Welcome to the blog of Marcel Oelke from Frankfurt, Germany.

Archive for MySQL

Who is the Subversion King in your Company?

Have you ever wanted to know who’s the top committer in your company?
In my previous company we etablished the term “CVS King”, a title comparable to “Employee of the month”. The developer with the most cvs commits was the “CVS King of the month”. We determined who was the “CSV King” using commit emails that were sent to all developers on each cvs commit.
Two years ago we switched to Subversion, so now we’re talking about the “Subversion King”. Naturally all this is anything but serious ;)

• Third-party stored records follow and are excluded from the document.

-- ==== Sys2Proof/Laws/Line.lean ====
section
/-! SUPPORT. What latching, notices and queuing can change: the event latch and the two ports, and the ports stay
within their bounds. -/

namespace Sys2Proof.Machine

/-! ## Bounds -/

theorem PortState.choose_bounded {p : PortState} (h : p.bounded) : p.choose.bounded := by
  obtain ⟨h1, h2, h3, h4⟩ := h
  unfold PortState.choose
  split
  · exact ⟨h1, h2, h3, h4⟩
  · next hp => exact ⟨by simp only [hp, List.length_cons] at h1; simp only; omega, h2, h3, h4⟩
  · next i is hi hp =>
    simp only [hi, List.length_cons] at h2
    refine ⟨h1, by simp only; omega, ?_, by simp⟩
    simp only [hi, List.filter_cons] at h3
    split at h3
    · simp only [List.length_cons] at h3; simp only; omega
    · exact h3
  · next i is f fs hi hp =>
    split
    · simp only [hi, List.length_cons] at h2
      refine ⟨h1, by simp only; omega, ?_, by simp⟩
      simp only [hi, List.filter_cons] at h3
      split at h3
      · simp only [List.length_cons] at h3; simp only; omega
      · exact h3
    · next hs =>
      simp only [hp, List.length_cons] at h1
      exact ⟨by simp only; omega, h2, h3, by simp only; omega⟩

theorem PortState.kick_bounded {p : PortState} (h : p.bounded) : p.kick.bounded := by
  unfold PortState.kick
  split
  · exact PortState.choose_bounded h
  · exact h

theorem length_replaceReport (f : Frame) (q : List Frame) : (replaceReport f q).length = q.length := by
  induction q with
  | nil => rfl
  | cons g gs ih => rw [replaceReport]; split <;> simp [ih]

theorem reports_replaceReport (f : Frame) (q : List Frame) (hf : isReport f = true) :
    ((replaceReport f q).filter isReport).length = (q.filter isReport).length := by
  induction q with
  | nil => rfl
  | cons g gs ih =>
    rw [replaceReport]
    split
    · next hg => simp [hf, hg]
    · next hg => simp [hg, ih]

theorem PortState.placeInsert_bounded {p : PortState} (f : Frame) (h : p.bounded) : (p.placeInsert f).1.bounded := by
  unfold PortState.placeInsert
  split
  · exact h
  · split
    · next hr =>
      obtain ⟨h1, h2, h3, h4⟩ := h
      simp only [Bool.and_eq_true] at hr
      refine ⟨h1, ?_, ?_, h4⟩
      · simpa only [length_replaceReport] using h2
      · simpa only [reports_replaceReport f _ hr.1] using h3
    · next hr =>
      split
      · exact h
      · next hl =>
        obtain ⟨h1, h2, h3, h4⟩ := h
        refine PortState.kick_bounded ⟨h1, ?_, ?_, h4⟩
        · simp only [List.length_append, List.length_cons, List.length_nil]; omega
        · simp only [List.filter_append, List.length_append]
          by_cases hf : isReport f = true
          · have hn : p.insertQueue.filter isReport = [] := by
              simp only [List.filter_eq_nil_iff]
              intro g hg hgr
              apply hr
              simp only [Bool.and_eq_true, List.any_eq_true]
              exact ⟨hf, g, hg, hgr⟩
            simp [hn, hf]
          · simp [hf, h3]

theorem PortState.placePass_bounded {p : PortState} (f : Frame) (h : p.bounded) : (p.placePass f).1.bounded := by
  unfold PortState.placePass
  split
  · exact h
  · split
    · exact h
    · obtain ⟨h1, h2, h3, h4⟩ := h
      refine PortState.kick_bounded ⟨?_, h2, h3, h4⟩
      simp only [List.length_append, List.length_cons, List.length_nil]; omega

theorem State.queuesBounded_port {s : State} (h : s.queuesBounded) (p : Port) : (s.port p).bounded := by
  cases p
  · exact h.1
  · exact h.2

theorem State.queuesBounded_setPort {s : State} {x : PortState} (h : s.queuesBounded) (p : Port) (hx : x.bounded) :
    (s.setPort p x).queuesBounded := by
  cases p
  · exact ⟨hx, h.2⟩
  · exact ⟨h.1, hx⟩

/-! ## What queuing and latching change -/

/-- A state with its event latch and ports replaced by fixed ones: what is left is what queuing cannot change. -/
def State.sansLine (s : State) : State := { s with events := 0, portA := .reset, portB := .reset }

@[simp] theorem sansLine_setPort (s : State) (p : Port) (x : PortState) : (s.setPort p x).sansLine = s.sansLine := by
  cases p <;> rfl

@[simp] theorem sansLine_setEvent (s : State) (k : EventKind) : (s.setEvent k).sansLine = s.sansLine := rfl

@[simp] theorem sansLine_insertAt (s : State) (p : Port) (f : Frame) : (s.insertAt p f).1.sansLine = s.sansLine := by
  simp [State.insertAt]

@[simp] theorem sansLine_insertBoth (s : State) (f : Frame) : (s.insertBoth f).1.sansLine = s.sansLine := by
  simp [State.insertBoth]

@[simp] theorem sansLine_latchInsertLoss (s : State) : s.latchInsertLoss.sansLine = s.sansLine := by
  unfold State.latchInsertLoss
  split
  · rfl
  · simp only
    split <;> simp

@[simp] theorem sansLine_queueToAll (s : State) (f : Frame) : (s.queueToAll f).sansLine = s.sansLine := by
  unfold State.queueToAll
  simp only
  split <;> simp

@[simp] theorem sansLine_queueTo (s : State) (p : Port) (f : Frame) : (s.queueTo p f).sansLine = s.sansLine := by
  unfold State.queueTo
  simp only
  split <;> simp

@[simp] theorem sansLine_notify (s : State) (c : Byte) : (s.notify c).sansLine = s.sansLine := by
  unfold State.notify
  split <;> simp

/-- Latching a kind changes nothing but the event latch and the ports (R194). -/
@[simp] theorem sansLine_latch (s : State) (k : EventKind) : (s.latch k).sansLine = s.sansLine := by
  unfold State.latch
  split
  · rfl
  · simp only
    split <;> simp

/-- A state that agrees with another but for its event latch and ports. -/
theorem State.eq_of_sansLine {s t : State} (h : t.sansLine = s.sansLine) :
    t = { s with events := t.events, portA := t.portA, portB := t.portB } := by
  cases s; cases t; simp_all [State.sansLine]

theorem latch_eq (s : State) (k : EventKind) :
    s.latch k = { s with events := (s.latch k).events, portA := (s.latch k).portA, portB := (s.latch k).portB } :=
  State.eq_of_sansLine (sansLine_latch s k)

theorem notify_eq (s : State) (c : Byte) :
    s.notify c = { s with events := (s.notify c).events, portA := (s.notify c).portA, portB := (s.notify c).portB } :=
  State.eq_of_sansLine (sansLine_notify s c)

theorem queueTo_eq (s : State) (p : Port) (f : Frame) :
    s.queueTo p f =
      { s with events := (s.queueTo p f).events, portA := (s.queueTo p f).portA, portB := (s.queueTo p f).portB } :=
  State.eq_of_sansLine (sansLine_queueTo s p f)

theorem queueToAll_eq (s : State) (f : Frame) :
    s.queueToAll f =
      { s with events := (s.queueToAll f).events, portA := (s.queueToAll f).portA, portB := (s.queueToAll f).portB } :=
  State.eq_of_sansLine (sansLine_queueToAll s f)

/-! ## Queuing and latching keep the bounds -/

theorem queuesBounded_insertAt {s : State} (p : Port) (f : Frame) (h : s.queuesBounded) :
    (s.insertAt p f).1.queuesBounded :=
  State.queuesBounded_setPort h p (PortState.placeInsert_bounded f (State.queuesBounded_port h p))

theorem queuesBounded_insertBoth {s : State} (f : Frame) (h : s.queuesBounded) : (s.insertBoth f).1.queuesBounded :=
  queuesBounded_insertAt .b f (queuesBounded_insertAt .a f h)

theorem queuesBounded_latchInsertLoss {s : State} (h : s.queuesBounded) : s.latchInsertLoss.queuesBounded := by
  unfold State.latchInsertLoss
  split
  · exact h
  · simp only
    split
    · exact queuesBounded_insertBoth _ h
    · exact h

theorem queuesBounded_queueToAll {s : State} (f : Frame) (h : s.queuesBounded) : (s.queueToAll f).queuesBounded := by
  unfold State.queueToAll
  simp only
  split
  · exact queuesBounded_latchInsertLoss (queuesBounded_insertBoth f h)
  · exact queuesBounded_insertBoth f h

theorem queuesBounded_queueTo {s : State} (p : Port) (f : Frame) (h : s.queuesBounded) :
    (s.queueTo p f).queuesBounded := by
  unfold State.queueTo
  simp only
  split
  · exact queuesBounded_latchInsertLoss (queuesBounded_insertAt p f h)
  · exact queuesBounded_insertAt p f h

theorem queuesBounded_notify {s : State} (c : Byte) (h : s.queuesBounded) : (s.notify c).queuesBounded := by
  unfold State.notify
  split
  · exact queuesBounded_queueToAll _ h
  · exact h

theorem queuesBounded_latch {s : State} (k : EventKind) (h : s.queuesBounded) : (s.latch k).queuesBounded := by
  unfold State.latch
  split
  · exact h
  · simp only
    split
    · exact queuesBounded_notify _ h
    · exact h

/-- A kind that stands latched changes nothing when it is latched again (R194). -/
theorem latch_of_latched {s : State} {k : EventKind} (h : s.latched k = true) : s.latch k = s := by
  simp [State.latch, h]

theorem EventKind.code_lt (k : EventKind) : k.code < 24 := by cases k <;> decide

/-- The latch bit of a kind is the bit its code names, alone. -/
theorem getLsbD_eventBit (k : EventKind) (i : Nat) : (eventBit k).getLsbD i = decide (i = k.code) := by
  have h := k.code_lt
  simp only [eventBit, BitVec.getLsbD_shiftLeft]
  by_cases hi : i = k.code
  · simp [hi, h]
  · simp only [hi, decide_false]
    by_cases h1 : i < k.code
    · simp [h1]
    · simp; omega

/-- A kind reads latched exactly where it was, or where it is the one set. -/
theorem latched_setEvent (s : State) (j k : EventKind) :
    (s.setEvent k).latched j = (s.latched j || decide (j = k)) := by
  simp only [State.latched, setEvent_write, BitVec.getLsbD_or, getLsbD_eventBit]
  congr 1
  cases j <;> cases k <;> rfl

/-- A kind whose notice mask bit is clear is latched without a notice (R194). -/
theorem latch_of_unmasked {s : State} {k : EventKind} (h : s.masked k = false) : s.latch k = s.setEvent k := by
  unfold State.latch
  split
  · next hl =>
    have : s.events ||| eventBit k = s.events := by
      refine BitVec.eq_of_getLsbD_eq fun i hi => ?_
      rw [BitVec.getLsbD_or, getLsbD_eventBit]
      by_cases hk : i = k.code
      · subst hk
        simp only [State.latched] at hl
        simp [hl]
      · simp [hk]
    simp [State.setEvent, this]
  · have : (s.setEvent k).masked k = false := h
    simp [this]

end Sys2Proof.Machine
end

Anyway, today i programmed a little php script that uses a different approach to determine who is the “Subversion King of the Month”. It’s counting the line delta directly from the svn repository using svnlook. So the developer with the most lines added to the repository (not the most commits) is the number one.
Here’s some example output (names are anonymized):

--- Most productive users for 11/2007 ---
1   usera                6319      42.47%
2   userb                5797      38.96%
3   userc                1990      13.37%
4   userd                 773      05.20%
--- Most active commiters for 11/2007 ---
1   usera                  47         47%
2   userb                  34         34%
3   userc                   4          4%
4   userd                   2          2%
-----------------------------------------

The script reads all commits (revisions) for the current month, counts the line delta (how many lines have been added/removed) and the amount of commits.
You can view the highlighted source here or download the script here. Use it on the command line like that:
php -f /path/to/svn/repository

I know that the number of lines comitted may not be the one and only criteria to measure the productivity of a developer. But its an indicator to start with.
So the question is: Are you the “Subversion King” in your company/project?

P.S.
Again, please, dont take this serious ;)

Random Timestamps in MySQL

Have you ever needed a random timestamp in MySQL? For example to create demo data programmatically? Here’s my solution:

SELECT FROM_UNIXTIME(
  FLOOR(
    UNIX_TIMESTAMP('2007-01-01') +
        RAND() *
	(UNIX_TIMESTAMP('2007-01-03')-UNIX_TIMESTAMP('2007-01-01'))
    )
) as random_timestamp;

Or if you prefer a function:

CREATE FUNCTION random_timestamp (start TIMESTAMP, end TIMESTAMP)
RETURNS TIMESTAMP NOT DETERMINISTIC
RETURN FROM_UNIXTIME(
  FLOOR(
    UNIX_TIMESTAMP(start) +
    RAND() *
    (UNIX_TIMESTAMP(end)-UNIX_TIMESTAMP(start))
  )
);

mysql> select random_timestamp('2007-10-01', NOW());
+---------------------------------------+
| random_timestamp('2007-10-01', NOW()) |
+---------------------------------------+
| 2007-10-05 23:07:11                   |
+---------------------------------------+
1 row in set (0.00 sec)

How to name something that imports and exports ?

Simple Question:
When a script/function/class exports something, I name it “exporter”.
When it imports something, I name it “importer”.
How do I name it when it does both?

What do you think? Write your thoughts into the comments please. Thanks!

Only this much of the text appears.